__Directions__.
Could you restate all of the entries, word for word?

Stored items:

-- ==== Sys2Proof/Config.lean ====
section
/-! DEFINITION. What is fixed for the part, and the free values: constants without a body, which nothing can evaluate
or prove a value of (logged under notes/assumptions). -/

namespace Sys2Proof.Config

/-- Cores of the device, 00_scope.md Table 0.1. -/
def cores : Nat := 512
/-- Bytes of a pool, 09_pool.md R208. -/
def poolBytes : Nat := 0x180000
/-- Words of instruction memory, 02_bundles.md R37. -/
def imemWords : Nat := 32768
/-- Channels of the device, 10_channels.md R230. -/
def channels : Nat := 768
/-- Rows of a bank, 10_channels.md Table 10.1. -/
def rows : Nat := 49152
/-- First row of the seal region, 10_channels.md Table 10.2. -/
def sealRow : Nat := 48768
/-- First row of the device controller's own region, 10_channels.md Table 10.2. -/
def ownRow : Nat := 49149
/-- Data tiles of a channel, 10_channels.md Table 10.2. -/
def tiles : Nat := 195072
/-- Timing registers in the order of 10_channels.md Table 10.6. -/
def trcd : Nat := 16
def trp : Nat := 16
def tras : Nat := 31
def trc : Nat := 47
def trrds : Nat := 2
def trrdl : Nat := 4
def tfaw : Nat := 14
def tccds : Nat := 1
def tccdl : Nat := 2
def twr : Nat := 18
def twtrs : Nat := 3
def twtrl : Nat := 8
def trtw : Nat := 6
def trtp : Nat := 5
def trfc : Nat := 385
def trfcpb : Nat := 176
def trrefd : Nat := 9
def trefi : Nat := 4290
def rld : Nat := 24
/-- TDP in mW, 00_scope.md Table 0.1. -/
def tdp : Nat := 2600000
/-- Partitions of the device, 19_host.md R403. -/
def partitions : Nat := 40
/-- Virtual functions of the device, 19_host.md R399. -/
def vfs : Nat := 256

/-- A duration or a choice the spec bounds but does not fix (log entry 3): the value of the n-th such choice. -/
opaque freeNat : Nat → Nat
/-- A byte of a peer's memory: device, page, offset in it and tick of the read (log entry 34). -/
opaque peerByte : Nat → Nat → Nat → Nat → Byte
/-- A key drawn from the controller's DRBG, 19_host.md R409 (log entry 4). -/
opaque drbgKey : Nat → BitVec 256
/-- SHAKE256 taken to n bytes, 19_host.md R407, R408 (log entry 5). -/
opaque shake256 : List Byte → Nat → List Byte
/-- Ed448 verification of a signature over a message under a certificate chain, 19_host.md R407 (log entry 5). -/
opaque ed448Verify : List Byte → List Byte → List Byte → Bool
/-- Verification of a certificate chain to the root digest, 19_host.md R407 (log entry 5). -/
opaque chainVerify : List Byte → List Byte → Bool
/-- Ed448 signing under a 57-byte seed, 19_host.md R408 (log entry 5). -/
opaque ed448Sign : List Byte → List Byte → List Byte
/-- The Ed448 public key of a 57-byte seed, 19_host.md R407 (log entry 5). -/
opaque ed448Public : List Byte → List Byte
/-- The fuzzy extractor of the PUF: what the SRAM bytes and the helper data give, `none` on failure, 19_host.md R407
(log entry 5). -/
opaque pufExtract : List Byte → List Byte → Option (List Byte)
/-- The responder's share and the session secret of a key exchange, 19_host.md R408 (log entry 5). -/
opaque ecdhe : Nat → BitVec 768 → List Byte
/-- The share that the controller sends in its n-th key exchange with a peer, and the secret that follows from the peer's share,
19_host.md R408 (log entry 5). -/
opaque dheShare : Nat → List Byte
opaque dheSecret : Nat → List Byte → List Byte
/-- The uninitialised contents of the PUF SRAM at the n-th power-up, 19_host.md R406 (log entry 5). -/
opaque pufSram : Nat → List Byte
/-- The boot ROM's contents, 19_host.md Table 19.6 (log entry 5). -/
opaque bootRom : List Byte
/-- The verify data of a FINISH under a session's secret and transcript hash, 19_host.md R408 (log entry 5). -/
opaque finishData : List Byte → List Byte → List Byte
/-- The secret that follows another in a session: at FINISH from the transcript hash, at KEY_UPDATE from nothing (log entry 5). -/
opaque nextSecret : List Byte → List Byte → List Byte
/-- The digest of the root key held in the boot ROM, 19_host.md R406 (log entry 5). -/
opaque romDigest : List Byte
/-- Power of one core at clock n in mW, 16_faults.md Table 16.8 (device figures; log entry 6). -/
opaque corePower : Nat → Nat
/-- Settle time of a circuit switch plane in slots, 16_faults.md Table 16.8 (log entry 6). -/
opaque darkSlots : Nat → Nat
/-- Power allotment of a partition in mW, 14_time_power.md R326 (log entry 6). -/
opaque allotment : Nat → Nat
/-- A plane's kind: true for an optical circuit switch plane, 15_light.md R329 (log entry 6). -/
opaque circuitPlane : Nat → Bool
/-- Devices of the pod, 15_light.md R339 (log entry 6); a pod has 1 to 32 (00_scope.md Table 0.1), which power-up keeps to. -/
opaque podSize : Nat
/-- The timekeeper that the pod configuration assigns to this device's pod, if it does, 15_light.md R332 (log entry 6). -/
opaque timekeeper : Option Nat
/-- The fixed training pattern of beats 75 to 79 of a slot, 15_light.md R332 (log entry 38). -/
opaque training : Nat → List Byte
/-- The n-th link key that a controller derives in a session with this secret, 15_light.md R357 (log entry 5). -/
opaque linkKey : List Byte → Nat → BitVec 256
/-- A link key as a session's record carries it, and what a record opens to, 19_host.md R408 (log entry 5). -/
opaque sealRecord : List Byte → BitVec 256 → List Byte
opaque openRecord : List Byte → List Byte → Option (BitVec 256)
/-- SHA3-512 of a message, 19_host.md R408 (log entry 5). -/
opaque sha3 : List Byte → List Byte

end Sys2Proof.Config
end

__Response box__.
-- ==== Sys2Proof/Config.lean ====
section
/-! DEFINITION. What is fixed for the part, and the free values: constants without a body, which nothing can evaluate
or prove a value of (logged under notes/assumptions). -/

namespace Sys2Proof.Config

/-- Cores of the device, 00_scope.md Table 0.1. -/
def cores : Nat := 512
/-- Bytes of a pool, 09_pool.md R208. -/
def poolBytes : Nat := 0x180000
/-- Words of instruction memory, 02_bundles.md R37. -/
def imemWords : Nat := 32768
/-- Channels of the device, 10_channels.md R230. -/
def channels : Nat := 768
/-- Rows of a bank, 10_channels.md Table 10.1. -/
def rows : Nat := 49152
/-- First row of the seal region, 10_channels.md Table 10.2. -/
def sealRow : Nat := 48768
/-- First row of the device controller's own region, 10_channels.md Table 10.2. -/
def ownRow : Nat := 49149
/-- Data tiles of a channel, 10_channels.md Table 10.2. -/
def tiles : Nat := 195072
/-- Timing registers in the order of 10_channels.md Table 10.6. -/
def trcd : Nat := 16
def trp : Nat := 16
def tras : Nat := 31
def trc : Nat := 47
def trrds : Nat := 2
def trrdl : Nat := 4
def tfaw : Nat := 14
def tccds : Nat := 1
def tccdl : Nat := 2
def twr : Nat := 18
def twtrs : Nat := 3
def twtrl : Nat := 8
def trtw : Nat := 6
def trtp : Nat := 5
def trfc : Nat := 385
def trfcpb : Nat := 176
def trrefd : Nat := 9
def trefi : Nat := 4290
def rld : Nat := 24
/-- TDP in mW, 00_scope.md Table 0.1. -/
def tdp : Nat := 2600000
/-- Partitions of the device, 19_host.md R403. -/
def partitions : Nat := 40
/-- Virtual functions of the device, 19_host.md R399. -/
def vfs : Nat := 256

/-- A duration or a choice the spec bounds but does not fix (log entry 3): the value of the n-th such choice. -/
opaque freeNat : Nat → Nat
/-- A byte of a peer's memory: device, page, offset in it and tick of the read (log entry 34). -/
opaque peerByte : Nat → Nat → Nat → Nat → Byte
/-- A key drawn from the controller's DRBG, 19_host.md R409 (log entry 4). -/
opaque drbgKey : Nat → BitVec 256
/-- SHAKE256 taken to n bytes, 19_host.md R407, R408 (log entry 5). -/
opaque shake256 : List Byte → Nat → List Byte
/-- Ed448 verification of a signature over a message under a certificate chain, 19_host.md R407 (log entry 5). -/
opaque ed448Verify : List Byte → List Byte → List Byte → Bool
/-- Verification of a certificate chain to the root digest, 19_host.md R407 (log entry 5). -/
opaque chainVerify : List Byte → List Byte → Bool
/-- Ed448 signing under a 57-byte seed, 19_host.md R408 (log entry 5). -/
opaque ed448Sign : List Byte → List Byte → List Byte
/-- The Ed448 public key of a 57-byte seed, 19_host.md R407 (log entry 5). -/
opaque ed448Public : List Byte → List Byte
/-- The fuzzy extractor of the PUF: what the SRAM bytes and the helper data give, `none` on failure, 19_host.md R407
(log entry 5). -/
opaque pufExtract : List Byte → List Byte → Option (List Byte)
/-- The responder's share and the session secret of a key exchange, 19_host.md R408 (log entry 5). -/
opaque ecdhe : Nat → BitVec 768 → List Byte
/-- The share that the controller sends in its n-th key exchange with a peer, and the secret that follows from the peer's share,
19_host.md R408 (log entry 5). -/
opaque dheShare : Nat → List Byte
opaque dheSecret : Nat → List Byte → List Byte
/-- The uninitialised contents of the PUF SRAM at the n-th power-up, 19_host.md R406 (log entry 5). -/
opaque pufSram : Nat → List Byte
/-- The boot ROM's contents, 19_host.md Table 19.6 (log entry 5). -/
opaque bootRom : List Byte
/-- The verify data of a FINISH under a session's secret and transcript hash, 19_host.md R408 (log entry 5). -/
opaque finishData : List Byte → List Byte → List Byte
/-- The secret that follows another in a session: at FINISH from the transcript hash, at KEY_UPDATE from nothing (log entry 5). -/
opaque nextSecret : List Byte → List Byte → List Byte
/-- The digest of the root key held in the boot ROM, 19_host.md R406 (log entry 5). -/
opaque romDigest : List Byte
/-- Power of one core at clock n in mW, 16_faults.md Table 16.8 (device figures; log entry 6). -/
opaque corePower : Nat → Nat
/-- Settle time of a circuit switch plane in slots, 16_faults.md Table 16.8 (log entry 6). -/
opaque darkSlots : Nat → Nat
/-- Power allotment of a partition in mW, 14_time_power.md R326 (log entry 6). -/
opaque allotment : Nat → Nat
/-- A plane's kind: true for an optical circuit switch plane, 15_light.md R329 (log entry 6). -/
opaque circuitPlane : Nat → Bool
/-- Devices of the pod, 15_light.md R339 (log entry 6); a pod has 1 to 32 (00_scope.md Table 0.1), which power-up keeps to. -/
opaque podSize : Nat
/-- The timekeeper that the pod configuration assigns to this device's pod, if it does, 15_light.md R332 (log entry 6). -/
opaque timekeeper : Option Nat
/-- The fixed training pattern of beats 75 to 79 of a slot, 15_light.md R332 (log entry 38). -/
opaque training : Nat → List Byte
/-- The n-th link key that a controller derives in a session with this secret, 15_light.md R357 (log entry 5). -/
opaque linkKey : List Byte → Nat → BitVec 256
/-- A link key as a session's record carries it, and what a record opens to, 19_host.md R408 (log entry 5). -/
opaque sealRecord : List Byte → BitVec 256 → List Byte
opaque openRecord : List Byte → List Byte → Option (BitVec 256)
/-- SHA3-512 of a message, 19_host.md R408 (log entry 5). -/
opaque sha3 : List Byte → List Byte

end Sys2Proof.Config
end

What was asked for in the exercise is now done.